(Saved entries)
-- ==== Sys2Proof/Machine/Boot.lean ====
section
/-!
DEFINITION. The cold start from the fuses to READY, BOOT_FAIL and its recovery, and the tail of an update (R274 to R289, R292, R314,
R315 of spec/).
-/
namespace Sys2Proof.Machine

/-! ### Fuses (R277, R278) -/

/-- The value of a repair record as a fuse word, and the record of a value. -/
def repairWord (r : RepairRec) : Nat := r.typ + r.unit * 2 ^ 8 + r.loc * 2 ^ 32 + r.data * 2 ^ 64
def repairOf (v : Nat) : RepairRec := { typ := v % 256, unit := v / 2 ^ 8 % 256, loc := v / 2 ^ 32 % 2 ^ 32, data := v / 2 ^ 64 % 2 ^ 64 }

/-- The burnt value of a copy. Of the analogue trims the VDD_CORE offset and the converters' have a value in the model; those of the
sensors and the paths act through what the sensors read and through Config.pathCoef. -/
def burntWord (s : State) (w : FuseWord) (i : Fin 3) : Nat :=
  match w with
  | .lifecycle => s.fuse.lc[i]
  | .key => s.fuse.key
  | .avs => s.fuse.avs
  | .ident => s.fuse.ident
  | .conv n => s.fuse.conv[n]
  | .repair k => match s.fuse.repairs[k.val]? with | some r => repairWord r | none => 0
  | _ => 0

/-- What a copy reads: its burnt value, or what the fault of that copy says. -/
def fuseCopy (s : State) (l : List FuseFault) (w : FuseWord) (i : Fin 3) : Option Nat :=
  match l.find? fun f => f.fword == w && f.copy == i with
  | some f => f.val
  | none => some (burntWord s w i)

/-- The resolution of *Fuse word resolution*: the value, none without a majority, and whether the word counts in REPAIRED. -/
def fuseResolve : List (Option Nat) → Option Nat × Bool
  | [some a, some b, some c] =>
    if a = b ∧ b = c then (some a, false)
    else if a = b ∨ a = c then (some a, true)
    else if b = c then (some b, true)
    else (none, false)
  | l => match l.filterMap id with
    | [a, b] => if a = b then (some a, true) else (none, false)
    | [a] => (some a, true)
    | _ => (none, false)

/-- A word as the device resolves it. -/
def fuseRead (s : State) (l : List FuseFault) (w : FuseWord) : Option Nat × Bool :=
  fuseResolve ((List.finRange 3).map (fuseCopy s l w))

/-- All fuse words. -/
def fuseWords : List FuseWord :=
  [.lifecycle, .key, .avs, .ident] ++ (List.finRange 36).map .sensor ++ (List.finRange 8).map .conv ++
  (List.finRange 8).map .path ++ (List.finRange 32).map .repair

/-- The bit of NOMAJ of a word's group. -/
def FuseWord.group : FuseWord → Nat
  | .lifecycle => 0
  | .key => 1
  | .repair _ => 3
  | .ident => 4
  | _ => 2

/-- A word without a majority: its group's bit, FUSE_NOMAJ, and a journal entry (R278). -/
def fuseNomaj (w : FuseWord) (s : State) : State :=
  let s := s.setFld R.BOOT_FUSE F.BOOT_FUSE_NOMAJ (Nat.lor (s.fld R.BOOT_FUSE F.BOOT_FUSE_NOMAJ) (2 ^ w.group))
  if s.flag R.BOOT_STATUS F.BOOT_STATUS_FUSE_NOMAJ then s.journal 385 (s.reg R.BOOT_STATUS).toNat
  else s.raise1 R.BOOT_STATUS F.BOOT_STATUS_FUSE_NOMAJ 385

/-- The lifecycle state in force (R399, R400): SEALED with FAULT_N where the word gives none. -/
def lifecycleLoad (v : Option Nat) (s : State) : State :=
  let a := R.SEC_LC_STATUS
  match v with
  | none => assertFault ((s.setFld a F.SEC_LC_STATUS_STATE 2).setFld a F.SEC_LC_STATUS_LC_NOMAJ 1)
  | some r =>
    let s := s.setFld a F.SEC_LC_STATUS_RAW r
    match lcState (r % 16) with
    | some st => s.setFld a F.SEC_LC_STATUS_STATE st
    | none => assertFault ((s.setFld a F.SEC_LC_STATUS_STATE 2).setFld a F.SEC_LC_STATUS_LC_INVALID 1)

/-- A memory row of an instance is replaced by a spare from the start. -/
def rowUse (inst row : Nat) (s : State) : State :=
  if s.saf.rows.contains (inst, row) || decide (4 ≤ rowsUsed s inst) then s
  else modSaf (fun x => { x with rows := (inst, row) :: x.rows }) s

/-- What each resolved word gives: trims take 0 without a majority, and a repair record is then not applied (R278, R376). -/
def fuseApply (w : FuseWord) (v : Option Nat) (s : State) : State :=
  match w with
  | .lifecycle => lifecycleLoad v s
  | .key =>
    { s.setFld R.SEC_LC_STATUS F.SEC_LC_STATUS_KEY_BLANK (b2n (decide (v = some 0))) with fuse := { s.fuse with keyEff := v } }
  | .avs => s.setFld R.PWR_AVS_REQ F.PWR_AVS_REQ_TRIM (v.getD 0)
  | .sensor k => if v.isNone then s.setFld (R.THM_SENS k) F.THM_SENS_UNTRIMMED 1 else s
  | .conv n =>
    let s := modLine n (fun l => { l with trim := fusedTrim (v.getD 0) }) s
    if v.isNone then { s with fuse := { s.fuse with noConv := Nat.lor s.fuse.noConv (2 ^ n.val) } } else s
  | .path n => if v.isNone then { s with fuse := { s.fuse with noPath := Nat.lor s.fuse.noPath (2 ^ n.val) } } else s
  | .repair _ => match v with
    | some x => if (repairOf x).typ = 4 then rowUse (repairOf x).unit (repairOf x).loc s else s
    | none => s
  | .ident => { s with fuse := { s.fuse with identEff := v.getD 0 } }

/-- Step 2: every fuse word is loaded and resolved. -/
def fuseStep (l : List FuseFault) (s : State) : State :=
  let s := { s with fuse := { s.fuse with noConv := 0, noPath := 0, keyEff := none } }
  let s := fuseWords.foldl (fun (s : State) w =>
    let (v, fixed) := fuseRead s l w
    let s := if fixed then s.addSat R.BOOT_FUSE F.BOOT_FUSE_REPAIRED 1 else s
    fuseApply w v (if v.isNone then fuseNomaj w s else s)) s
  let s := s.setFld R.SAF_REPAIR_STATUS F.SAF_REPAIR_STATUS_FUSE_USED s.fuse.repairs.length
  s.setFld R.PWR_AVS_REQ F.PWR_AVS_REQ_REQ_MV (vddMv s 0)

/-! ### The NVM (R280, R284) -/

/-- PHASE. -/
def setPhase (v : Nat) (s : State) : State := s.setFld R.BOOT_STATUS F.BOOT_STATUS_PHASE v

/-- The CRC-32 of IEEE 802.3 over bytes: reflected, from all ones, inverted at the end (R280; notes/assumptions/107.md). -/
def crc32 (l : List Nat) : Nat :=
  Nat.xor 0xFFFFFFFF (l.foldl (fun c b =>
    (List.range 8).foldl (fun c _ => if c % 2 = 1 then Nat.xor (c / 2) 0xEDB88320 else c / 2) (Nat.xor c b)) 0xFFFFFFFF)

/-- A little-endian word of a list of bytes. -/
def leWord (l : List Nat) (o : Nat) : Nat := (List.range 4).foldl (fun v i => v + l.getD (o + i) 0 * 256 ^ i) 0

/-- The fields of a directory copy; none unless it is intact: its marker and CRC are correct (R280). -/
def dirOf (l : List Nat) : Option Dir :=
  if leWord l 0 = 0x5A4E4452 ∧ leWord l 60 = crc32 (l.take 60) then
    some { seq := leWord l 4, lenA := leWord l 8, lenB := leWord l 12 }
  else none

/-- The directory in use, if one is intact, and DIR_TWIN (R280). -/
def dirStep (d : BootData) (s : State) : Option Dir × State :=
  match dirOf d.dir0, dirOf d.dir1 with
  | some x, some y =>
    if x.seq = y.seq then (some x, if d.dir0 = d.dir1 then s else s.raise1 R.BOOT_STATUS F.BOOT_STATUS_DIR_TWIN 380)
    else (some (if x.seq < y.seq then y else x), s)
  | some x, none => (some x, s)
  | none, y => (y, s)

/-- A copy's bytes in a slot: those it lists, 0 elsewhere up to its length. -/
def slotLoad (base len : Nat) (c : List (Nat × Nat)) (s : State) : State :=
  let s := s.clearBytes base (base + len - 1)
  c.foldl (fun (s : State) (x : Nat × Nat) => if x.1 < len then s.setByte (base + x.1) (BitVec.ofNat 8 x.2) else s) s

/-- The image of a copy, as its bytes read. -/
def copyImage (s : State) (c : List (Nat × Nat)) : Image := imageAt (slotBase 0) (slotLoad (slotBase 0) slotSize c s)

/-- A copy that is not absent, with its length: from the directory in use, or else from its own header. -/
def copyPresent (s : State) (len : Option Nat) (c : Option (List (Nat × Nat))) : Option (List (Nat × Nat) × Nat) :=
  c.bind fun c =>
    let l := len.getD (copyImage s c).length
    if l = 0 ∨ 29360128 < l then none else some (c, l)

/-- RESULT of a copy, A or B. -/
def setResult (b : Bool) (v : Nat) (s : State) : State :=
  s.setFld R.BOOT_COPY_INFO (if b then F.BOOT_COPY_INFO_RESULT_B else F.BOOT_COPY_INFO_RESULT_A) v

/-- A copy's bytes, its length and its image. -/
abbrev CopyImage := List (Nat × Nat) × Nat × Image

/-- Step 6 for one copy: it is absent, its header fails with a reason, or it is an image. -/
def copyExamine (b : Bool) (c : Option (List (Nat × Nat) × Nat)) (s : State) : Option CopyImage × State :=
  match c with
  | none => (none, setResult b 2 s)
  | some (c, l) =>
    let i := copyImage s c
    let h := headerResult s i
    if h = 0 then (some (c, l, i), s) else (none, setResult b (h + 2) s)

/-- Step 7: the copy is loaded into slot 0 and its body digest checked. -/
def copyLoad (b : Bool) (x : CopyImage) (s : State) : Option Image × State :=
  let s := slotLoad (slotBase 0) x.2.1 x.1 s
  if x.2.2.bodyOk then (some x.2.2, (setResult b 1 s).setFld R.BOOT_STATUS F.BOOT_STATUS_COPY (b2n b))
  else (none, setResult b 7 s)

/-- The choice of R284. -/
def copyChoose (xa xb : Option CopyImage) (s : State) : Option Image × State :=
  match xa, xb with
  | none, none => (none, s)
  | some a, none =>
    let (i, s) := copyLoad false a s
    (i, if i.isNone then s.raise1 R.BOOT_STATUS F.BOOT_STATUS_FALLBACK 382 else s)
  | none, some b =>
    let (i, s) := copyLoad true b s
    (i, if i.isNone then s.raise1 R.BOOT_STATUS F.BOOT_STATUS_FALLBACK 382 else s)
  | some a, some b =>
    let s := if a.2.2.seq = b.2.2.seq ∧ a.2.2.digest ≠ b.2.2.digest
      then s.raise1 R.BOOT_STATUS F.BOOT_STATUS_IMAGE_TWIN_CONFLICT 381 else s
    let bFirst := decide (a.2.2.seq < b.2.2.seq)
    let first := if bFirst then b else a
    let second := if bFirst then a else b
    match copyLoad bFirst first s with
    | (some i, s) => (some i, setResult (!bFirst) 8 s)
    | (none, s) => copyLoad (!bFirst) second (s.raise1 R.BOOT_STATUS F.BOOT_STATUS_FALLBACK 382)

/-- Steps 6 and 7: directories, headers, choice and load. -/
def imageStep (d : BootData) (s : State) : Option Image × State :=
  let (dir, s) := dirStep d s
  let (xa, s) := copyExamine false (copyPresent s (dir.map (·.lenA)) d.imgA) s
  let (xb, s) := copyExamine true (copyPresent s (dir.map (·.lenB)) d.imgB) s
  copyChoose xa xb s

/-! ### CONFIG records (R286) -/

/-- Why a record fails: the reason, and the code of reason ACCESS. -/
def cfgFail (idx reason : Nat) (c : Code) (s : State) : State :=
  let a := R.BOOT_CFG_ERR
  let s := if s.fld a F.BOOT_CFG_ERR_COUNT = 0 then
      ((s.setFld a F.BOOT_CFG_ERR_FIRST_INDEX idx).setFld a F.BOOT_CFG_ERR_CODE c.num).setFld a F.BOOT_CFG_ERR_REASON reason
    else s
  (s.addSat a F.BOOT_CFG_ERR_COUNT 1).raise1 R.BOOT_STATUS F.BOOT_STATUS_CONFIG_ERR 383

/-- Code of an apply point in CTL. -/
def Apply.code : Apply → Nat
  | .imm => 0 | .frame => 1 | .epoch => 2 | .seep => 3 | .second => 4

/-- APPLY of the record is among the apply points of the register's fields. -/
def cfgApplyOk (r : CfgRec) : Bool :=
  match specAt r.addr with
  | none => true
  | some x => x.flds.any fun f => f.ap.code == r.ctl % 8

/-- The active alias returns the written fields. -/
def cfgInForce (s : State) (r : CfgRec) : Bool :=
  match specAt r.addr with
  | none => true
  | some x => x.flds.all fun f => f.ap == .imm || f.ty == .ro || f.ty == .wo || fldBits x (word r.value) f == 0 ||
      s.actFld r.addr f == s.fld r.addr f

/-- A frame boundary of a lane whose lane PLL is on comes while K0 waits: the PLL has locked by then, and what the boundary brings into force
is in force, at an epoch boundary the EPOCH values with it (R12, R29, R286). -/
def cfgFrame (epoch : Bool) (n : Fin 8) (s : State) : State :=
  if !s.line[n].pllOn then s
  else
    let s := rxFrameWork n (txFrameWork n (lanePllLock n s))
    if epoch then rxEpochFields n (txEpochFields n s) else s

/-- The apply point that a record awaits comes (R286; notes/assumptions/160.md). -/
def cfgPoint (r : CfgRec) (s : State) : State :=
  match r.ctl % 8 with
  | 1 => forLanes (cfgFrame false) s
  | 2 => forLanes (cfgFrame true) s
  | 3 => forLanes seepApply s
  | 4 => secondWork s
  | _ => s

/-- K0 writes a record, unless it fails; whether its fields are awaited. -/
def cfgWrite (idx : Nat) (r : CfgRec) (s : State) : Bool × State :=
  if !cfgApplyOk r then (false, cfgFail idx 1 .ok s)
  else if !bitOf r.ctl 4 ∧ r.addr = R.LINE_LEN_CTRL then (false, cfgFail idx 2 .ok s)
  else
    let (c, s) := busWrite .k0 r.addr 4 (word r.value) false s
    if c ≠ .ok then (false, cfgFail idx 4 c s) else (bitOf r.ctl 3 && !cfgInForce s r, s)

/-- One record of the cold start. `met` says whether an awaited apply point comes within 10 ms. -/
def cfgRecord (idx : Nat) (r : CfgRec) (met : Bool) (s : State) : State :=
  let (wait, s) := cfgWrite idx r s
  if !wait then s
  else
    let s := if met then cfgPoint r s else s
    if cfgInForce s r then s else cfgFail idx 3 .ok s

/-- The records of a stage, in list order. -/
def cfgStage (l : List CfgRec) (stage : Bool) (waits : List Nat) (s : State) : State :=
  (l.take 16384).zipIdx.foldl (fun (s : State) (x : CfgRec × Nat) =>
    if bitOf x.1.ctl 4 = stage then cfgRecord x.2 x.1 (waits.contains x.2) s else s) s

/-! ### Repair records (R261, R288) -/

/-- A pump that the image retires starts quarantined, untested and without a slot (R61, R66). -/
def pumpRetire (n : Fin 8) (m : Nat) (s : State) : State := s.setReg (R.PUMP_STATE n m) 0xF

/-- The record's LOC exists and, for a cistern line, a spare is left. -/
def repairOk (r : RepairRec) (s : State) : Bool :=
  match r.typ with
  | 1 => inAperture (r.loc * 32) && !inReserved (r.loc * 32) && (freeSpare s).isSome
  | 2 | 3 => decide (r.unit < 8) && decide (r.loc < 64)
  | 4 => decide (r.loc < Config.memRows r.unit)
  | _ => false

● **Your goal**:
All lines from the top of the data through the line containing "a value. -/" need to be retyped exactly, and nothing more.

● **Output below**:
-- ==== Sys2Proof/Machine/Boot.lean ====
section
/-!
DEFINITION. The cold start from the fuses to READY, BOOT_FAIL and its recovery, and the tail of an update (R274 to R289, R292, R314,
R315 of spec/).
-/
namespace Sys2Proof.Machine

/-! ### Fuses (R277, R278) -/

/-- The value of a repair record as a fuse word, and the record of a value. -/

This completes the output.